theorem HandedFrame.foldl {α : Type} (f : State → α → State) (hf : ∀ s x, HandedFrame s (f s x)) :
    ∀ (xs : List α) (s : State), HandedFrame s (xs.foldl f s)
  | [], s => .refl s
  | x :: xs, s => (hf s x).trans (HandedFrame.foldl f hf xs (f s x))

theorem HandedFrame.ite {b : Prop} [Decidable b] (ht : HandedFrame s t) (hu : HandedFrame s u) :
    HandedFrame s (if b then t else u) := by
  split
  · exact ht
  · exact hu

/-- R46: a record stored with its structure and limits as they were. -/
theorem State.commitPoint_handed {edges : Bool} (h : p.SameSettings (s.point i)) : HandedFrame s (s.commitPoint i p edges) := by
  refine ⟨s.commitPoint_commit i p edges, fun j => ?_⟩
  by_cases hij : i = j
  · subst hij
    by_cases hi : i < s.points.length
    · obtain ⟨_, _, owned, _⟩ := State.commitPoint_self (p := p) (edges := edges) hi
      exact (owned.sameSettings.trans (Point.latch_sameSettings ..)).trans h
    · have none : ∀ v : State, v.points.length = s.points.length → v.point i = .empty := fun v hv =>
        List.getD_eq_default _ _ (by omega)
      rw [none _ (s.commitPoint_commit i p edges).length, none s rfl]
      exact .refl _
  · exact (State.commitPoint_other hij).sameSettings

/-! ### One sample (R45, R47, R48) -/

/-- R45, R48: what a sample has made of a record of an input or request: a good one is stored as judged, a bad one by the
state it finds; the latches of a BINARY apart. -/
structure Point.Sampled (w : Word16) (c : Byte) (now : Nat) (p q : Point) : Prop where
  good : ∀ v lv k, ({ p with raw := w.toInt } : Point).judge w c = .good v lv k →
    ∃ a b, q = (({ p with raw := w.toInt } : Point).takeGood now v lv k).latch a b
  bad : ∀ r, ({ p with raw := w.toInt } : Point).judge w c = .bad r →
    ∃ flag a b, q = ({ ({ p with raw := w.toInt } : Point).takeBad now with logFlag := flag } : Point).latch a b

theorem Point.takeGood_sameSettings (p : Point) (now : Nat) (v : Int) (lv : Signals) (k : Quality) :
    (p.takeGood now v lv k).SameSettings p := by constructor <;> rfl

theorem Point.firstBad_sameSettings (p : Point) : p.firstBad.SameSettings p := by
  unfold Point.firstBad
  split <;> constructor <;> rfl

theorem Point.byPolicy_sameSettings (p : Point) (now : Nat) : (p.byPolicy now).SameSettings p := by
  unfold Point.byPolicy
  split <;> constructor <;> rfl

theorem Point.takeBad_sameSettings (p : Point) (now : Nat) : (p.takeBad now).SameSettings p := by
  have start : ({ p with goodRun := 0 } : Point).SameSettings p := by constructor <;> rfl
  unfold Point.takeBad
  dsimp only
  split
  · exact (Point.firstBad_sameSettings _).trans start
  · exact (Point.byPolicy_sameSettings _ _).trans start
  all_goals exact start

theorem Point.firstBad_stale (p : Point) : p.firstBad.input ≠ .fresh ∧ p.firstBad.goodRun = p.goodRun ∧
    p.firstBad.raw = p.raw := by
  unfold Point.firstBad
  split <;> exact ⟨by simp, rfl, rfl⟩

theorem Point.byPolicy_stale (p : Point) (now : Nat) : (p.byPolicy now).input ≠ .fresh ∧
    (p.byPolicy now).goodRun = p.goodRun ∧ (p.byPolicy now).raw = p.raw := by
  unfold Point.byPolicy
  split <;> exact ⟨by simp, rfl, rfl⟩

/-- R45, R47: after a bad sample a point is not FRESH and its count of good samples is 0. -/
theorem Point.takeBad_stale (p : Point) (now : Nat) : (p.takeBad now).input ≠ .fresh ∧ (p.takeBad now).goodRun = 0 ∧
    (p.takeBad now).raw = p.raw := by
  unfold Point.takeBad
  dsimp only
  split
  · exact Point.firstBad_stale _
  · exact Point.byPolicy_stale _ now
  all_goals next h => exact ⟨by simp [h], rfl, rfl⟩

theorem Point.logged_sameSettings (p : Point) (flag : Bool) : ({ p with logFlag := flag } : Point).SameSettings p := by
  constructor <;> rfl

theorem State.loseInput_handed {r : LossReason} {edges : Bool} (h : p.SameSettings (s.point i)) :
    HandedFrame s (s.loseInput i p r edges) := by
  unfold State.loseInput
  dsimp only
  split
  · refine (UpdateFrame.log (.refl s)).handed.trans (State.commitPoint_handed ?_)
    rw [State.log_point]
    exact (Point.logged_sameSettings p true).trans h
  · exact State.commitPoint_handed h

theorem Point.raw_sameSettings (p : Point) (r : Int) : ({ p with raw := r } : Point).SameSettings p := by
  constructor <;> rfl

theorem State.sample_handed (s : State) (i : Nat) (w : Word16) (c : Byte) : HandedFrame s (s.sample i w c) := by
  unfold State.sample
  dsimp only
  split
  · exact State.commitPoint_handed ((Point.takeGood_sameSettings ..).trans (Point.raw_sameSettings ..))
  · exact State.loseInput_handed ((Point.takeBad_sameSettings ..).trans (Point.raw_sameSettings ..))
  · exact .refl s

theorem State.loseInput_other {r : LossReason} {edges : Bool} (h : i ≠ j) :
    (s.point j).SetByOwner ((s.loseInput i p r edges).point j) := by
  unfold State.loseInput
  dsimp only
  split
  · have k := State.commitPoint_other (s := s.log .point (if p.quality = .bad then .pointBad else .pointSubstituted) i r.code)
      (p := { p with logFlag := true }) (edges := edges) h
    rwa [State.log_point] at k
  · exact State.commitPoint_other h

theorem State.sample_other (h : i ≠ j) : (s.point j).SetByOwner ((s.sample i w c).point j) := by
  unfold State.sample
  dsimp only
  split
  · exact State.commitPoint_other h
  · exact State.loseInput_other h
  · exact .refl _

/-- An input or request record is stored as it is, its latches apart: no owner sets it (R49). -/
theorem State.commitPoint_stored {edges : Bool} (h : i < s.points.length) (ho : p.kind ≠ .output) (hr : p.kind ≠ .report) :
    ∃ a b, (s.commitPoint i p edges).point i = p.latch a b := by
  obtain ⟨a, b, owned, _⟩ := State.commitPoint_self (p := p) (edges := edges) h
  exact ⟨a, b, owned.input ho hr⟩

theorem Point.judge_input {p : Point} (h : p.judge w c ≠ .untaken) : p.kind ≠ .output ∧ p.kind ≠ .report ∧ p.kind ≠ .empty := by
  unfold Point.judge at h
  cases hk : p.kind <;> simp_all

/-- A configured record stands in the point table (R42). -/
theorem State.point_lt (h : (s.point i).kind ≠ .empty) : i < s.points.length := by
  by_contra hi
  exact h (congrArg Point.kind (List.getD_eq_default s.points Point.empty (Nat.le_of_not_lt hi)))

theorem State.sample_point (s : State) (i : Nat) (w : Word16) (c : Byte) :
    (s.point i).Sampled w c s.runTime ((s.sample i w c).point i) := by
  have stands : ({ s.point i with raw := w.toInt } : Point).judge w c ≠ .untaken →
      i < s.points.length ∧ (s.point i).kind ≠ .output ∧ (s.point i).kind ≠ .report := fun h => by
    obtain ⟨output, report, configured⟩ := Point.judge_input h
    exact ⟨State.point_lt configured, output, report⟩
  refine ⟨fun v lv k h => ?_, fun r h => ?_⟩
  · obtain ⟨hi, ho, hr⟩ := stands (by rw [h]; exact nofun)
    unfold State.sample
    simp only [h]
    exact State.commitPoint_stored hi ho hr
  · obtain ⟨hi, ho, hr⟩ := stands (by rw [h]; exact nofun)
    have kind : ∀ flag, ({ ({ s.point i with raw := w.toInt } : Point).takeBad s.runTime with logFlag := flag } : Point).kind =
        (s.point i).kind := fun flag => (Point.takeBad_sameSettings _ _).kind
    unfold State.sample
    simp only [h]
    unfold State.loseInput
    dsimp only
    split
    · exact ⟨true, State.commitPoint_stored (by rwa [State.log_points]) (by rwa [kind]) (by rwa [kind])⟩
    · exact ⟨_, State.commitPoint_stored hi (by rwa [kind]) (by rwa [kind])⟩

/-- An owner's setting before or after does not come between a record and its sample. -/
theorem Point.Sampled.owned {p' q' : Point} {now : Nat} (before : p.SetByOwner p') (h : p'.Sampled w c now q)
    (after : q.SetByOwner q') : p.Sampled w c now q' := by
  have same : ∀ x : Point, x.kind = p.kind → x.judge w c ≠ .untaken → p.kind ≠ .output ∧ p.kind ≠ .report := by
    intro x hx hj
    obtain ⟨output, report, _⟩ := Point.judge_input hj
    exact ⟨hx ▸ output, hx ▸ report⟩
  refine ⟨fun v lv k hj => ?_, fun r hj => ?_⟩
  · obtain ⟨ho, hr⟩ := same { p with raw := w.toInt } rfl (by rw [hj]; exact nofun)
    rw [before.input ho hr] at h
    obtain ⟨a, b, e⟩ := h.good v lv k hj
    have hq : q.kind = p.kind := by rw [e]; rfl
    exact ⟨a, b, (after.input (by rwa [hq]) (by rwa [hq])).trans e⟩
  · obtain ⟨ho, hr⟩ := same { p with raw := w.toInt } rfl (by rw [hj]; exact nofun)
    rw [before.input ho hr] at h
    obtain ⟨flag, a, b, e⟩ := h.bad r hj
    have hq : q.kind = p.kind := by rw [e]; exact (Point.takeBad_sameSettings _ _).kind
    exact ⟨flag, a, b, (after.input (by rwa [hq]) (by rwa [hq])).trans e⟩

/-! ### The judgement of a sample, kind by kind -/

theorem Point.judge_of_request (r : Int) (h : p.kind = .request) : ({ p with raw := r } : Point).judge w c =
    if c ≠ 0 then .bad .stationCode
    else if p.low ≤ p.scaled w.toInt ∧ p.scaled w.toInt ≤ p.high then .good (p.scaled w.toInt) p.level .good
    else .good (clampInt (p.scaled w.toInt) p.low p.high) p.level .clamped := by
  have k : ({ p with raw := r } : Point).kind = .request := h
  unfold Point.judge
  rw [k]
  rfl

....

* WHAT IS BEING ASKED *
Of all the entries above, repeat only the lines from the line that has "exact ⟨a, b, owned.input ho hr⟩" to the line that has "[State.log_points]) (by rwa [kind]) (by rwa [kind])⟩", both lines included, exactly.

* RESPONSE BELOW *
  exact ⟨a, b, owned.input ho hr⟩

theorem Point.judge_input {p : Point} (h : p.judge w c ≠ .untaken) : p.kind ≠ .output ∧ p.kind ≠ .report ∧ p.kind ≠ .empty := by
  unfold Point.judge at h
  cases hk : p.kind <;> simp_all

/-- A configured record stands in the point table (R42). -/
theorem State.point_lt (h : (s.point i).kind ≠ .empty) : i < s.points.length := by
  by_contra hi
  exact h (congrArg Point.kind (List.getD_eq_default s.points Point.empty (Nat.le_of_not_lt hi)))

theorem State.sample_point (s : State) (i : Nat) (w : Word16) (c : Byte) :
    (s.point i).Sampled w c s.runTime ((s.sample i w c).point i) := by
  have stands : ({ s.point i with raw := w.toInt } : Point).judge w c ≠ .untaken →
      i < s.points.length ∧ (s.point i).kind ≠ .output ∧ (s.point i).kind ≠ .report := fun h => by
    obtain ⟨output, report, configured⟩ := Point.judge_input h
    exact ⟨State.point_lt configured, output, report⟩
  refine ⟨fun v lv k h => ?_, fun r h => ?_⟩
  · obtain ⟨hi, ho, hr⟩ := stands (by rw [h]; exact nofun)
    unfold State.sample
    simp only [h]
    exact State.commitPoint_stored hi ho hr
  · obtain ⟨hi, ho, hr⟩ := stands (by rw [h]; exact nofun)
    have kind : ∀ flag, ({ ({ s.point i with raw := w.toInt } : Point).takeBad s.runTime with logFlag := flag } : Point).kind =
        (s.point i).kind := fun flag => (Point.takeBad_sameSettings _ _).kind
    unfold State.sample
    simp only [h]
    unfold State.loseInput
    dsimp only
    split
    · exact ⟨true, State.commitPoint_stored (by rwa [State.log_points]) (by rwa [kind]) (by rwa [kind])⟩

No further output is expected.